Mayor of Munich: "EU laptops should have LibreOffice or OpenOffice" - Tsiolkovsky
http://joinup.ec.europa.eu/news/mayor-munich-eu-laptops-should-have-libreoffice-or-openoffice
======
Derbasti
You know, I don't get that.

I can see how the feature set of OpenOffice or LibreOffice would be sufficient
for just about anyone. However, I strongly feel that both Microsoft Office and
Apple iWork do offer some real benefits in terms of usability over
(Libre|Open)Office.

Seriously, I tried this for real: My mom got a new computer. It was a Mac. We
installed OpenOffice, then NeoOffice, then LibreOffice for her.

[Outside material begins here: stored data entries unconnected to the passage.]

/-! ### The join (R81) -/

/-- A channel enters the waiting set with the units it needs. -/
def State.enterWaitingSet (c : ChannelId) (n : Need) (s : State) : State :=
  { s with arbiter := { s.arbiter with waiting := s.arbiter.waiting.set c (some n) } }

/-- A channel granted these units, before they are loaded. -/
def State.granted (c : ChannelId) (p : Option PackId) (k : Option CheckId) (s : State) : State :=
  { s with arbiter := s.arbiter.granting c p k }.setChannel c { s.channel c with state := .run }

/-- The units freed again, the grant map is as it was before the grant, but for the waiting set and the pointer. -/
theorem Arbiter.unitsFree_granting {a : Arbiter} {c : ChannelId} (hp : ∀ q, a.packs.get q ≠ some c)
    (hk : ∀ l, a.checks.get l ≠ some c) {p : Option PackId} {k : Option CheckId}
    (hfp : ∀ q, p = some q → a.packs.get q = none) (hfk : ∀ l, k = some l → a.checks.get l = none) :
    Spec.unitsFree c (a.granting c p k) = { a with waiting := a.waiting.set c none, pointer := c } := by
  have hpacks : (Spec.unitsFree c (a.granting c p k)).packs = a.packs := by
    ext i hi : 1
    refine (Spec.unitsFree_packs c _ ⟨i, hi⟩).trans ?_
    cases p with
    | none => exact if_neg (hp _)
    | some q =>
      simp only [Arbiter.granting, Vector.get_set_fin]
      by_cases e : (⟨i, hi⟩ : PackId) = q
      · rw [if_pos e, if_pos rfl]
        exact (hfp q rfl).symm.trans (by rw [← e]; rfl)
      · rw [if_neg e, if_neg (hp _)]
        rfl
  have hchecks : (Spec.unitsFree c (a.granting c p k)).checks = a.checks := by
    ext i hi : 1
    refine (Spec.unitsFree_checks c _ ⟨i, hi⟩).trans ?_
    cases k with
    | none => exact if_neg (hk _)
    | some l =>
      simp only [Arbiter.granting, Vector.get_set_fin]
      by_cases e : (⟨i, hi⟩ : CheckId) = l
      · rw [if_pos e, if_pos rfl]
        exact (hfk l rfl).symm.trans (by rw [← e]; rfl)
      · rw [if_neg e, if_neg (hk _)]
        rfl
  have heta : Spec.unitsFree c (a.granting c p k) =
      { waiting := a.waiting.set c none, pointer := c, packs := (Spec.unitsFree c (a.granting c p k)).packs
        checks := (Spec.unitsFree c (a.granting c p k)).checks } := rfl
  rw [heta, hpacks, hchecks]

section
variable {s : State} {c : ChannelId} {n : Need} {j : Job} {x : Context}

theorem State.enterWaitingSet_grant (hj : (s.channel c).job = some j) (hx : (s.channel c).work.bind Working.ctx = some x) :
    (s.enterWaitingSet c n).grant c n =
      (s.granted c (s.packFor n) (s.checkFor n)).loadUnits j x (s.packFor n) (s.checkFor n) := by
  have hrecord : (s.enterWaitingSet c n).recordGrant c n = s.granted c (s.packFor n) (s.checkFor n) := by
    have hp : (s.enterWaitingSet c n).packFor n = s.packFor n := rfl
    have hk : (s.enterWaitingSet c n).checkFor n = s.checkFor n := rfl
    unfold State.recordGrant State.granted
    rw [hp, hk]
    simp only [State.enterWaitingSet, Arbiter.granting, Vector.set_set]
    rfl
  rw [State.grant_eq (s := s.enterWaitingSet c n) hj hx, hrecord]
  rfl

section
variable (hu : s.UnitsKept) (hs : (s.channel c).state = .waitUnits)
include hu hs

theorem State.UnitsKept.not_granted :
    (∀ p, s.arbiter.packs.get p ≠ some c) ∧ ∀ k, s.arbiter.checks.get k ≠ some c :=
  ⟨fun p e => absurd (hs.symm.trans (hu.packState p c e)) (by decide),
    fun k e => absurd (hs.symm.trans (hu.checkState k c e)) (by decide)⟩

theorem State.UnitsKept.enterWaitingSet :
    (s.enterWaitingSet c n).OthersUnmet c ∧ (s.enterWaitingSet c n).WaitingPlaced := by
  refine ⟨fun d m hd hm => Bool.eq_false_iff.2 fun hmet => ?_, fun d hd => ?_⟩
  · simp only [State.enterWaitingSet, Vector.get_set_fin, if_neg hd] at hm
    exact hu.noneMet d m hm (State.meets_iff.1 hmet)
  · by_cases e : d = c
    · rw [e]
      exact hs
    · simp only [State.enterWaitingSet, Vector.get_set_fin, if_neg e] at hd
      exact hu.waitingPlaced d hd

end

theorem exec_unitJoin (hlive : s.live = true) (hs : (s.channel c).state = .waitUnits)
    (hw : s.arbiter.waiting.get c = none) (hj : (s.channel c).job = some j) (hn : j.entry.need = n) :
    exec (.unitJoin c) s = .next ((s.enterWaitingSet c n).evaluate 5) := by
  refine (next_taken ⟨hlive, hs, by simp [hw]⟩).trans ?_
  rw [hj, ← hn]
  rfl

section
variable (hlive : s.live = true) (hu : s.UnitsKept) (hs : (s.channel c).state = .waitUnits)
  (hw : s.arbiter.waiting.get c = none) (hj : (s.channel c).job = some j) (hn : j.entry.need = n)
include hlive hu hs hw hj hn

Over the
course of several months she never got the hang of it. She was always asking
how to do stuff and could never figure out how to do simple things.

Then we installed iWork and she got along fine. There is this inspector thing,
and if you want to do something, you will probably find it in there. She was
happy with that and even discovered some features on her own.

Later we installed Microsoft Office for Mac for her (for *.doc compatibility
reasons). Again, she got along fine. There is that ribbon/palette thing, and
if you want to do something, you will probably find it in there. She was happy
with that and even discovered some features on her own.

I mean, I very much hope that a wider adoption of (Open|Libre)Office with
European Officials would make the European Union invest some money in porting
(Open|Libre)Office into the 21 century. But until they do, I can not recommend
it to anyone with a straight face.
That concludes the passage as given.